Task requirements:
A verbatim reproduction of the lines below, from the line containing "-- ==== Sys2Proof/Laws/State.lean" through the line containing "cid f).agenda = s.agenda := rfl", both ends included, is the whole required output.

Materials provided:
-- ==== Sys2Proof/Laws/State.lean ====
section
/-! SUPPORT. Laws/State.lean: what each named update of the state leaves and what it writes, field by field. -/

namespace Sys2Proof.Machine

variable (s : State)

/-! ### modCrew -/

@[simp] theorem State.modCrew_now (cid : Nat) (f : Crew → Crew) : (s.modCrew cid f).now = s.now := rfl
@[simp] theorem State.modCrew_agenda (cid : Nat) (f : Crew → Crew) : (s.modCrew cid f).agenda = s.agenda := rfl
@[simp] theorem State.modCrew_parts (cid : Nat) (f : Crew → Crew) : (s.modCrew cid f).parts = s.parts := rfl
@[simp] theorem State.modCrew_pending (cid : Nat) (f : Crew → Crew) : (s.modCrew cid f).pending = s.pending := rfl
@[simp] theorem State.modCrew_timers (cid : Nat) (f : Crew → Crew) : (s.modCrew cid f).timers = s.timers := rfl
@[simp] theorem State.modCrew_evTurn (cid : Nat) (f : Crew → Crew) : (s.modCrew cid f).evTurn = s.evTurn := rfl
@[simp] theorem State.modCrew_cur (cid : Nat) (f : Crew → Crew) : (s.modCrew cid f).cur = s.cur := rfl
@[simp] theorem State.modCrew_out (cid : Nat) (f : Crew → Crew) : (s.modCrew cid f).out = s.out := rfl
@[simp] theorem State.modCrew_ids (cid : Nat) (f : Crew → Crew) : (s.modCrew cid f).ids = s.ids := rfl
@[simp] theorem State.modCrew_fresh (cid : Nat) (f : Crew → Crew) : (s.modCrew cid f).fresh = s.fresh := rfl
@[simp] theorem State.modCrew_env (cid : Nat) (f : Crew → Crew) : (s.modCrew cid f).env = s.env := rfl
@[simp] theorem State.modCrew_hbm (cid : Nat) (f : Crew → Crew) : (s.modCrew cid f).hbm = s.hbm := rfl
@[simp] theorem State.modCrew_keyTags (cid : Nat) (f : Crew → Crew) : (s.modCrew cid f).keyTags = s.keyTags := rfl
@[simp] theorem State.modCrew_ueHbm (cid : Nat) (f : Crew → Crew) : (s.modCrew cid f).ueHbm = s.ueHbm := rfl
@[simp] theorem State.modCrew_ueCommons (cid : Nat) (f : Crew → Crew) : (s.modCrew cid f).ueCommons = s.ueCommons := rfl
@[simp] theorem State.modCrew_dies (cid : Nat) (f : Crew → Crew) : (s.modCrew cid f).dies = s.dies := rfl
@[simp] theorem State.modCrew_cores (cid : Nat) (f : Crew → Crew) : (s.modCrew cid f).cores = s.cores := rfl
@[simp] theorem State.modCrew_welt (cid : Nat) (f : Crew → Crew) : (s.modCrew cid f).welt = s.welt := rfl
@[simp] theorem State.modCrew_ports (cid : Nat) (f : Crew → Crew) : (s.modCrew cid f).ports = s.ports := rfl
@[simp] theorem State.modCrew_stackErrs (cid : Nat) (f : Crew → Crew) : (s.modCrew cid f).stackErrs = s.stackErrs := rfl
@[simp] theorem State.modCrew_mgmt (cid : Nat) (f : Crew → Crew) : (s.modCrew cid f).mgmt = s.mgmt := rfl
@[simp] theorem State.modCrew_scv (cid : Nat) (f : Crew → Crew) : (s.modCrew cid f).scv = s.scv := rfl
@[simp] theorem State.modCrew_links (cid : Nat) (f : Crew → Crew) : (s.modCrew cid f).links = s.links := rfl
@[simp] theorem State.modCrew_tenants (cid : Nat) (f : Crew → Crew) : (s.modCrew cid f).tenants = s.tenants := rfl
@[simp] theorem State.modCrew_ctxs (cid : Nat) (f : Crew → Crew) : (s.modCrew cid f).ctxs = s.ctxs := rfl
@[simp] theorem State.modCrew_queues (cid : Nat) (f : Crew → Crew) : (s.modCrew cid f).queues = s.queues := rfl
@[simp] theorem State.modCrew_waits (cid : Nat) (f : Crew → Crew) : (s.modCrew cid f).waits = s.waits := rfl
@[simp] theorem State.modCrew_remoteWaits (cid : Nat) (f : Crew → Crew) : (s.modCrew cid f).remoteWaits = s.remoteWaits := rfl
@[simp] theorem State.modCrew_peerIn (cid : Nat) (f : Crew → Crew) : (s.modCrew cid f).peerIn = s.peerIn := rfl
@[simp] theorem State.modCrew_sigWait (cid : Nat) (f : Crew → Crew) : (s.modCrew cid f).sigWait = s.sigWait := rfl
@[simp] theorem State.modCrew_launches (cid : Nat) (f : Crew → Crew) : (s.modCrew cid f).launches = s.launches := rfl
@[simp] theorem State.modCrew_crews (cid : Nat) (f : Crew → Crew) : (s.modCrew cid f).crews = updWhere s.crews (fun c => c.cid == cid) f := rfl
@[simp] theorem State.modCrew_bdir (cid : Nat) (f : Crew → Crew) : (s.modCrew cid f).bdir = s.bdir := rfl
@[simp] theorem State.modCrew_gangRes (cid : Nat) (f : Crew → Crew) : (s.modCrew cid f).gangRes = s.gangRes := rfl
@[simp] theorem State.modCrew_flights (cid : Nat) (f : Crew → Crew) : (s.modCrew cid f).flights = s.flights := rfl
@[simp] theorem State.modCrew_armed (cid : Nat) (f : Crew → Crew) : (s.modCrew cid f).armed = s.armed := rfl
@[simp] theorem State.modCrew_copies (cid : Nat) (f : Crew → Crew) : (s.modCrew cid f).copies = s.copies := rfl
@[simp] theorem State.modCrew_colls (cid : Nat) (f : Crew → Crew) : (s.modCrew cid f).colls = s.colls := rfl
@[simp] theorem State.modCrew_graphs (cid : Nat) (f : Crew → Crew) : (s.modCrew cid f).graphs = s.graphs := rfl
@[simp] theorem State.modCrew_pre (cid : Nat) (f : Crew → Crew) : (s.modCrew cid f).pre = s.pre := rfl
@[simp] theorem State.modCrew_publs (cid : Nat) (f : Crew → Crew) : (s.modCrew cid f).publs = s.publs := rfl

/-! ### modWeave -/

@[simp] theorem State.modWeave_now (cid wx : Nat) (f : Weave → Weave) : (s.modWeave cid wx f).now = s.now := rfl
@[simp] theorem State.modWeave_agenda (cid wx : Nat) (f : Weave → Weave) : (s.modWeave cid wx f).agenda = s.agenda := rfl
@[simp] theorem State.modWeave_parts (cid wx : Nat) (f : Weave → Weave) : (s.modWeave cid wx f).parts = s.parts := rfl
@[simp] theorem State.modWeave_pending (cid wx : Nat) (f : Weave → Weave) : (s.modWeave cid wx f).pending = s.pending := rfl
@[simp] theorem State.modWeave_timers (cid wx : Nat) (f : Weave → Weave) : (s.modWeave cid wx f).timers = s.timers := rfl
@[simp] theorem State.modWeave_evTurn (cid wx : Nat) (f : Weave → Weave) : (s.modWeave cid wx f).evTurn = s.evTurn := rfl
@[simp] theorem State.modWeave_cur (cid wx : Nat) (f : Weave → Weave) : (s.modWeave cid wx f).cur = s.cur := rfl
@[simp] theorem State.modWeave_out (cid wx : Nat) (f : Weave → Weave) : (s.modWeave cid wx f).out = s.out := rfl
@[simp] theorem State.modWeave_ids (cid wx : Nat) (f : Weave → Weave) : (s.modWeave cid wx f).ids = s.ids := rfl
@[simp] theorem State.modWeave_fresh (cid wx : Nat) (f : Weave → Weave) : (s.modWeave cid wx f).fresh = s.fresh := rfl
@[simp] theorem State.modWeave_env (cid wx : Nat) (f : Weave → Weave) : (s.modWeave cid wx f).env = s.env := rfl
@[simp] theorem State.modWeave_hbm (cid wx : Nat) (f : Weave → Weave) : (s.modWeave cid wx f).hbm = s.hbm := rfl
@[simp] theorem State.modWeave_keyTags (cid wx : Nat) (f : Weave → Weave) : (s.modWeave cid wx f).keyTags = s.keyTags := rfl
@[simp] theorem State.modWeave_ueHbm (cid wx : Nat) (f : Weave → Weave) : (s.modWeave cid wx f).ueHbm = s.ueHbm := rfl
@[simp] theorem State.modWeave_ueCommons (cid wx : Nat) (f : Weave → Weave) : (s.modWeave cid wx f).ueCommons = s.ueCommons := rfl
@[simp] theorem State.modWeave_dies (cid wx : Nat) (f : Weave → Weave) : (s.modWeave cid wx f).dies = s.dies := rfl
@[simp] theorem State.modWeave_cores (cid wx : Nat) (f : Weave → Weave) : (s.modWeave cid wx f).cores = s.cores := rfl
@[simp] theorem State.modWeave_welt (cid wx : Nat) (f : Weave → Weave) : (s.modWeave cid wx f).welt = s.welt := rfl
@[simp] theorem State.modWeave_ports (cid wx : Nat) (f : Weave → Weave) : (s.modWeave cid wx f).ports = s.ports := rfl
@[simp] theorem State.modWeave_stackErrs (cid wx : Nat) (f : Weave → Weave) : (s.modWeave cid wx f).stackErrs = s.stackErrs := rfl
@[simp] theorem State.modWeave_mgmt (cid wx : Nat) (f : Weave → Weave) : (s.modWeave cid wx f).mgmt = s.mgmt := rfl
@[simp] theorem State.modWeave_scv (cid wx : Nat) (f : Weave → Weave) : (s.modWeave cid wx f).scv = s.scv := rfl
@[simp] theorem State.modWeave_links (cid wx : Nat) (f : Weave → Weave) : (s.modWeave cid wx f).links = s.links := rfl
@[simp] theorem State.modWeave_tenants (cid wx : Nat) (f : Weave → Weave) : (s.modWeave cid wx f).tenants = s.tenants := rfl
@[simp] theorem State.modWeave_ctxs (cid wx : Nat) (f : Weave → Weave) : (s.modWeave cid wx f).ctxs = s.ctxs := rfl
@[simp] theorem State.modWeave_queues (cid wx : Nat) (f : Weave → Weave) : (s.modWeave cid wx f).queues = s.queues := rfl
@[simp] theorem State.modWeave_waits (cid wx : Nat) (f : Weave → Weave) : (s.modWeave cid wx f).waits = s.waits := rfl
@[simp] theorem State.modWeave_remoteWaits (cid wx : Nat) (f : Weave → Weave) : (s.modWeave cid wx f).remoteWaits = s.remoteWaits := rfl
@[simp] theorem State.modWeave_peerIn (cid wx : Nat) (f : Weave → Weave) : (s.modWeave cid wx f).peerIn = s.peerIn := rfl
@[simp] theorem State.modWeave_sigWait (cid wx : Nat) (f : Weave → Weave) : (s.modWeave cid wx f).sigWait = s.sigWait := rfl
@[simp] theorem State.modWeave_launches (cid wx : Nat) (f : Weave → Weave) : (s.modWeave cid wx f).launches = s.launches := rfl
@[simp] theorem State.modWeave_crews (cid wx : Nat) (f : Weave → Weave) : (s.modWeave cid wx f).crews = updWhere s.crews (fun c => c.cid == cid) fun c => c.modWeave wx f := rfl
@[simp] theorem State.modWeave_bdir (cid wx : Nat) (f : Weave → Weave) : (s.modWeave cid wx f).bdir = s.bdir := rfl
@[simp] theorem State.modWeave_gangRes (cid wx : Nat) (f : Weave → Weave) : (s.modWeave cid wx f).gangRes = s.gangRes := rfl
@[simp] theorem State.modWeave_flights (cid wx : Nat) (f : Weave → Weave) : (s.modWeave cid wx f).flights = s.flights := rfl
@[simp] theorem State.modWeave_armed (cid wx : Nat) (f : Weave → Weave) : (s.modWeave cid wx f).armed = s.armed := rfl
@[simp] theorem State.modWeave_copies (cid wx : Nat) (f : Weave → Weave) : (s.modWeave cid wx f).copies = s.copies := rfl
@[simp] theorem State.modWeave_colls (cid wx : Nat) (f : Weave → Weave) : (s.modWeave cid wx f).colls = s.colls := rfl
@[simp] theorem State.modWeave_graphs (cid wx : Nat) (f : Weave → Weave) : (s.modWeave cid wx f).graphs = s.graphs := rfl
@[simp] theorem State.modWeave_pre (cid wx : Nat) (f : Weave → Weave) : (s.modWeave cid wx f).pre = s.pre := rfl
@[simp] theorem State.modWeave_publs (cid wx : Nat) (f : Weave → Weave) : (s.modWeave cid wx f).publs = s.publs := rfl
--
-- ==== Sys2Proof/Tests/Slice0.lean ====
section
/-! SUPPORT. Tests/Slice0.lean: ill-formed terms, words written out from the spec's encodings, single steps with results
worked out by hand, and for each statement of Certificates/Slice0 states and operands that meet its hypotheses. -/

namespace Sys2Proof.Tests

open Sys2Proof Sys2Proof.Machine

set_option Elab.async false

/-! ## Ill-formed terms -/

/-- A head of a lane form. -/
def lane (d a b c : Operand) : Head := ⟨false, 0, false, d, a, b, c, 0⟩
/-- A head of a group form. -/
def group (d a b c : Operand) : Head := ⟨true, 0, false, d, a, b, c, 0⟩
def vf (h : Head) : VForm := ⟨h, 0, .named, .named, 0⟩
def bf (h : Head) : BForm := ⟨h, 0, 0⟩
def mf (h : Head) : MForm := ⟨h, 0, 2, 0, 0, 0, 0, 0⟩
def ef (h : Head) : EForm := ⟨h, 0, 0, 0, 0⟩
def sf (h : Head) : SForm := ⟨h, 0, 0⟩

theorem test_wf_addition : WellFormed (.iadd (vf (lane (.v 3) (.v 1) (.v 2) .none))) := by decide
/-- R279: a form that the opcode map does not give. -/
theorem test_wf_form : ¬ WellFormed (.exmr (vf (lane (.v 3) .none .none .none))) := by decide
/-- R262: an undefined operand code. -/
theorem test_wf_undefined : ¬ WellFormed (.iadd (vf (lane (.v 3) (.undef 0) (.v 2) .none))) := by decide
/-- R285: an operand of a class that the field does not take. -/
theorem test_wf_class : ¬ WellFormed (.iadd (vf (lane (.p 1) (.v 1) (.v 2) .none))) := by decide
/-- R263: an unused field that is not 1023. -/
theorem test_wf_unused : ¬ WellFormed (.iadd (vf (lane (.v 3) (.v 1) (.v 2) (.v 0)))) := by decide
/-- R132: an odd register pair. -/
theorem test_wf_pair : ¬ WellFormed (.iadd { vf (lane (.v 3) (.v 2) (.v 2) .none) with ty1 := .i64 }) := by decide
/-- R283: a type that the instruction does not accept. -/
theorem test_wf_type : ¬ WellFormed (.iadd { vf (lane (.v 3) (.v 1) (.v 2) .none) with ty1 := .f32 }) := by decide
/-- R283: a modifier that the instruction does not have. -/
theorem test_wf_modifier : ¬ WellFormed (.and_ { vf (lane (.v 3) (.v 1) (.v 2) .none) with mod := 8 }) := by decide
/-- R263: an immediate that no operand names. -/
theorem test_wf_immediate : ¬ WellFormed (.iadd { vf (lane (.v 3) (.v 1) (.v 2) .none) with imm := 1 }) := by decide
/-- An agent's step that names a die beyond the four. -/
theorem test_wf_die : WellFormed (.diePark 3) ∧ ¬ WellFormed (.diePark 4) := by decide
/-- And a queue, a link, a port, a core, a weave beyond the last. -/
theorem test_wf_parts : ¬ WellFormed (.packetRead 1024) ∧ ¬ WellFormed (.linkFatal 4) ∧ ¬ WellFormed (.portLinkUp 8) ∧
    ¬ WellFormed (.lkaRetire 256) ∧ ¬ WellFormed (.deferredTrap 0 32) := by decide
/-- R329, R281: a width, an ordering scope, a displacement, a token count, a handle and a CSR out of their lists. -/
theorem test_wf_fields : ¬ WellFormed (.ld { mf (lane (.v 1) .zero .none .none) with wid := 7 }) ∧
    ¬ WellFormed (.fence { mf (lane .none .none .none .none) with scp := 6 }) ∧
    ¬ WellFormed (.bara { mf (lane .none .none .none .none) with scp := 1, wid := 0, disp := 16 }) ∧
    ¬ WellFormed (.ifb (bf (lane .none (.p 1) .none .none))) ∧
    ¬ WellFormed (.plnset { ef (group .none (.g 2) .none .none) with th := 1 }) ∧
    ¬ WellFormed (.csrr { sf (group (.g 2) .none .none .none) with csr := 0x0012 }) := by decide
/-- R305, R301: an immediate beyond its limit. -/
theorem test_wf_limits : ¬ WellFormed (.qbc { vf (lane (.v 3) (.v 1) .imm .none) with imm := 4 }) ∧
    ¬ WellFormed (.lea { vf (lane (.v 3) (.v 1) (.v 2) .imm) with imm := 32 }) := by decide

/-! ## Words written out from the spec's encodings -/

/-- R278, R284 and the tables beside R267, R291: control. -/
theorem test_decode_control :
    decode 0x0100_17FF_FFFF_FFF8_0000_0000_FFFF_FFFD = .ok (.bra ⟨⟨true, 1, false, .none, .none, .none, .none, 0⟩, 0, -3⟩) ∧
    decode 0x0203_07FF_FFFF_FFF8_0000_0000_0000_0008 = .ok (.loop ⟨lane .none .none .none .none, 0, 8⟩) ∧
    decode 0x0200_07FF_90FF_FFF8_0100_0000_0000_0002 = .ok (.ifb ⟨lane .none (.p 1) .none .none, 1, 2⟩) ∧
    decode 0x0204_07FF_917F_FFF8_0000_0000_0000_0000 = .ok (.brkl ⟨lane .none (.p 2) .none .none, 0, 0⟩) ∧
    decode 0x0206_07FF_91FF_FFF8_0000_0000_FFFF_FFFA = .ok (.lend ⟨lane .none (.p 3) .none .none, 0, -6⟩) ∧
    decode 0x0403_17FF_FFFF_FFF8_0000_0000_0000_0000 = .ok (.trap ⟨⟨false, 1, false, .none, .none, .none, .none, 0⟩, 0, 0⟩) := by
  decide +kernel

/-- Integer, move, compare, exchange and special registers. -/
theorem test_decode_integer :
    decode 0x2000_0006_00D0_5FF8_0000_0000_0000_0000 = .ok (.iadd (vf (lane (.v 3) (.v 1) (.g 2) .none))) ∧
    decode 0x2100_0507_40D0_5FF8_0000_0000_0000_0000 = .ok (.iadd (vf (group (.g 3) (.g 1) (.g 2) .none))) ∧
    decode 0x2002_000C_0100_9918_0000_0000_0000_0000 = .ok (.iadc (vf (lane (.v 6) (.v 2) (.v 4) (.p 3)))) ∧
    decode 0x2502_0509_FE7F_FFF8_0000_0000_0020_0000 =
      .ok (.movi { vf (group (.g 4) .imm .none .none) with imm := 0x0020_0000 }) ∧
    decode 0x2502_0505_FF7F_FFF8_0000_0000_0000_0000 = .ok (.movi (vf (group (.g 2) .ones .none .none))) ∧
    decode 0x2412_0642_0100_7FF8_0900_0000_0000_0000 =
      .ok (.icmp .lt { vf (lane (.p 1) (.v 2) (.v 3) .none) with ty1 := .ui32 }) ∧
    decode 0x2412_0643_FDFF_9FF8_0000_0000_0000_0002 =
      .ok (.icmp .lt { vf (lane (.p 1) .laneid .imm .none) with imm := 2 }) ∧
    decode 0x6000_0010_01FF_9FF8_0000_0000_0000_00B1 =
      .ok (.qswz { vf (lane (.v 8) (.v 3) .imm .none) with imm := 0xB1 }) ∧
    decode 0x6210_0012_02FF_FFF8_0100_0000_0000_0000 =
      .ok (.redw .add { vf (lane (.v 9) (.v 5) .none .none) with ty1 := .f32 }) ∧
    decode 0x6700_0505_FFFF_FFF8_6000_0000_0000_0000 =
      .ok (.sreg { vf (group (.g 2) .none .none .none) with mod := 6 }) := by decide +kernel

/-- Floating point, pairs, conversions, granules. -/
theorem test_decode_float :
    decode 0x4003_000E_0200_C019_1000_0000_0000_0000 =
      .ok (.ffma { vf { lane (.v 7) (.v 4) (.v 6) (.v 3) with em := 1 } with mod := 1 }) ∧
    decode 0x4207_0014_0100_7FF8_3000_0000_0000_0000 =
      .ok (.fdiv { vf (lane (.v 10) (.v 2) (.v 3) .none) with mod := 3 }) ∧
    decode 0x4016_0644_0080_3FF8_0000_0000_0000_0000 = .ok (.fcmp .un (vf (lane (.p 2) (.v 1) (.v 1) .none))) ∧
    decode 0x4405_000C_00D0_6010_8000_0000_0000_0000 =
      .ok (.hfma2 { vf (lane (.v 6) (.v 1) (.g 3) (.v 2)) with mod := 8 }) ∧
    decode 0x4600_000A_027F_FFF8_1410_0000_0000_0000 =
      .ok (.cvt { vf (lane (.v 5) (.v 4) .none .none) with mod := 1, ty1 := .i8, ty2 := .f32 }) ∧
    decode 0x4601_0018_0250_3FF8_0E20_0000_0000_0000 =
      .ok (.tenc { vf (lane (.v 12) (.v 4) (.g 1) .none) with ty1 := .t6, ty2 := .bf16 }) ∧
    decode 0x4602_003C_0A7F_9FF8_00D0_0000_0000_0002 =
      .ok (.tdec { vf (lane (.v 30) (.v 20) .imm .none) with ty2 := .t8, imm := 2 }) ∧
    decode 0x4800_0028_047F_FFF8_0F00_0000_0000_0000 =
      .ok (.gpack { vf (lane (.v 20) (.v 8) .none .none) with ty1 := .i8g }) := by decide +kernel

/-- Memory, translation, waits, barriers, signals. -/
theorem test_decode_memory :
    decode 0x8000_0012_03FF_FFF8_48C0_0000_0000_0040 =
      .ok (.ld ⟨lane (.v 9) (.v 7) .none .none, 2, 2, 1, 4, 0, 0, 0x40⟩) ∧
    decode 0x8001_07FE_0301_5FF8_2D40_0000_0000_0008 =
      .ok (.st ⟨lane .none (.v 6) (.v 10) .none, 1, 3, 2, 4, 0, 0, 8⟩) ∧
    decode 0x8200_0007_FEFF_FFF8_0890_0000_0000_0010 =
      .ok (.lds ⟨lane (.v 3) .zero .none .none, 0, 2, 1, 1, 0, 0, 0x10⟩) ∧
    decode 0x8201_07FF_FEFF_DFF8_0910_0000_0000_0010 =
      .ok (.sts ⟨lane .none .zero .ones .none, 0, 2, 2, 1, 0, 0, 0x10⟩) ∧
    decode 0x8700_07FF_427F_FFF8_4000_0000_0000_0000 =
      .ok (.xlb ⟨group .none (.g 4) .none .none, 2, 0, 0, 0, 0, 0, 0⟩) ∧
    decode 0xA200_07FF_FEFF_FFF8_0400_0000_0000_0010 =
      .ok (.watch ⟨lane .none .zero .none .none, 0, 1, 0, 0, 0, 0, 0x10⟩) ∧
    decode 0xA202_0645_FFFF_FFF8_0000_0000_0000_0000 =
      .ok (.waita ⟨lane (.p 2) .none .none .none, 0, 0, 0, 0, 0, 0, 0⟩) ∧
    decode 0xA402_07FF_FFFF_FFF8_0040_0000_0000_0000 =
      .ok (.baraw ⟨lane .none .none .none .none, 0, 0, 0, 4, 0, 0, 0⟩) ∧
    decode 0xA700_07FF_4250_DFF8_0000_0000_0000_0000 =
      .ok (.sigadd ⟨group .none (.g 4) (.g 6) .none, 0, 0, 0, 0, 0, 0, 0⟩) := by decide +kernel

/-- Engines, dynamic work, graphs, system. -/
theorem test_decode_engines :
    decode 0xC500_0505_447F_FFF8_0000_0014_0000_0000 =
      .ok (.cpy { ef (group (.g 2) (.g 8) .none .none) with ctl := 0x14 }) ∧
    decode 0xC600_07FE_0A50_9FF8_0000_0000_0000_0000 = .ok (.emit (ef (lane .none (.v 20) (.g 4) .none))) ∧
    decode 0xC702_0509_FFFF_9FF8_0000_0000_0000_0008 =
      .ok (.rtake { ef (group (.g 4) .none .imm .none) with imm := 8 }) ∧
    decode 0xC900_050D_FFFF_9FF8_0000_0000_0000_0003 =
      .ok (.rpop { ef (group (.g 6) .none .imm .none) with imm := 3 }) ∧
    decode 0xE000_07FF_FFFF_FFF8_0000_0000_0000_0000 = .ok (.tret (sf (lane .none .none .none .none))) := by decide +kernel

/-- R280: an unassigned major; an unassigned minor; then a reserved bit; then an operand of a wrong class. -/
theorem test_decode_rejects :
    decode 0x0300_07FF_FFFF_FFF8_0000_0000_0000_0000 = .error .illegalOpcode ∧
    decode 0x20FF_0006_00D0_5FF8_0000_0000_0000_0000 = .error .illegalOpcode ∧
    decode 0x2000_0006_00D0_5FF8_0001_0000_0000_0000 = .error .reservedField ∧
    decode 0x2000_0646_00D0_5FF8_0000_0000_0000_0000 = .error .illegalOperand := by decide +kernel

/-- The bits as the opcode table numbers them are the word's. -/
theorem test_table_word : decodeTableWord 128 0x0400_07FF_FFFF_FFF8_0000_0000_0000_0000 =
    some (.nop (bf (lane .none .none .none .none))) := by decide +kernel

Output for this exercise:
-- ==== Sys2Proof/Laws/State.lean ====
section
/-! SUPPORT. Laws/State.lean: what each named update of the state leaves and what it writes, field by field. -/

namespace Sys2Proof.Machine

variable (s : State)

/-! ### modCrew -/

@[simp] theorem State.modCrew_now (cid : Nat) (f : Crew → Crew) : (s.modCrew cid f).now = s.now := rfl
@[simp] theorem State.modCrew_agenda (cid : Nat) (f : Crew → Crew) : (s.modCrew cid f).agenda = s.agenda := rfl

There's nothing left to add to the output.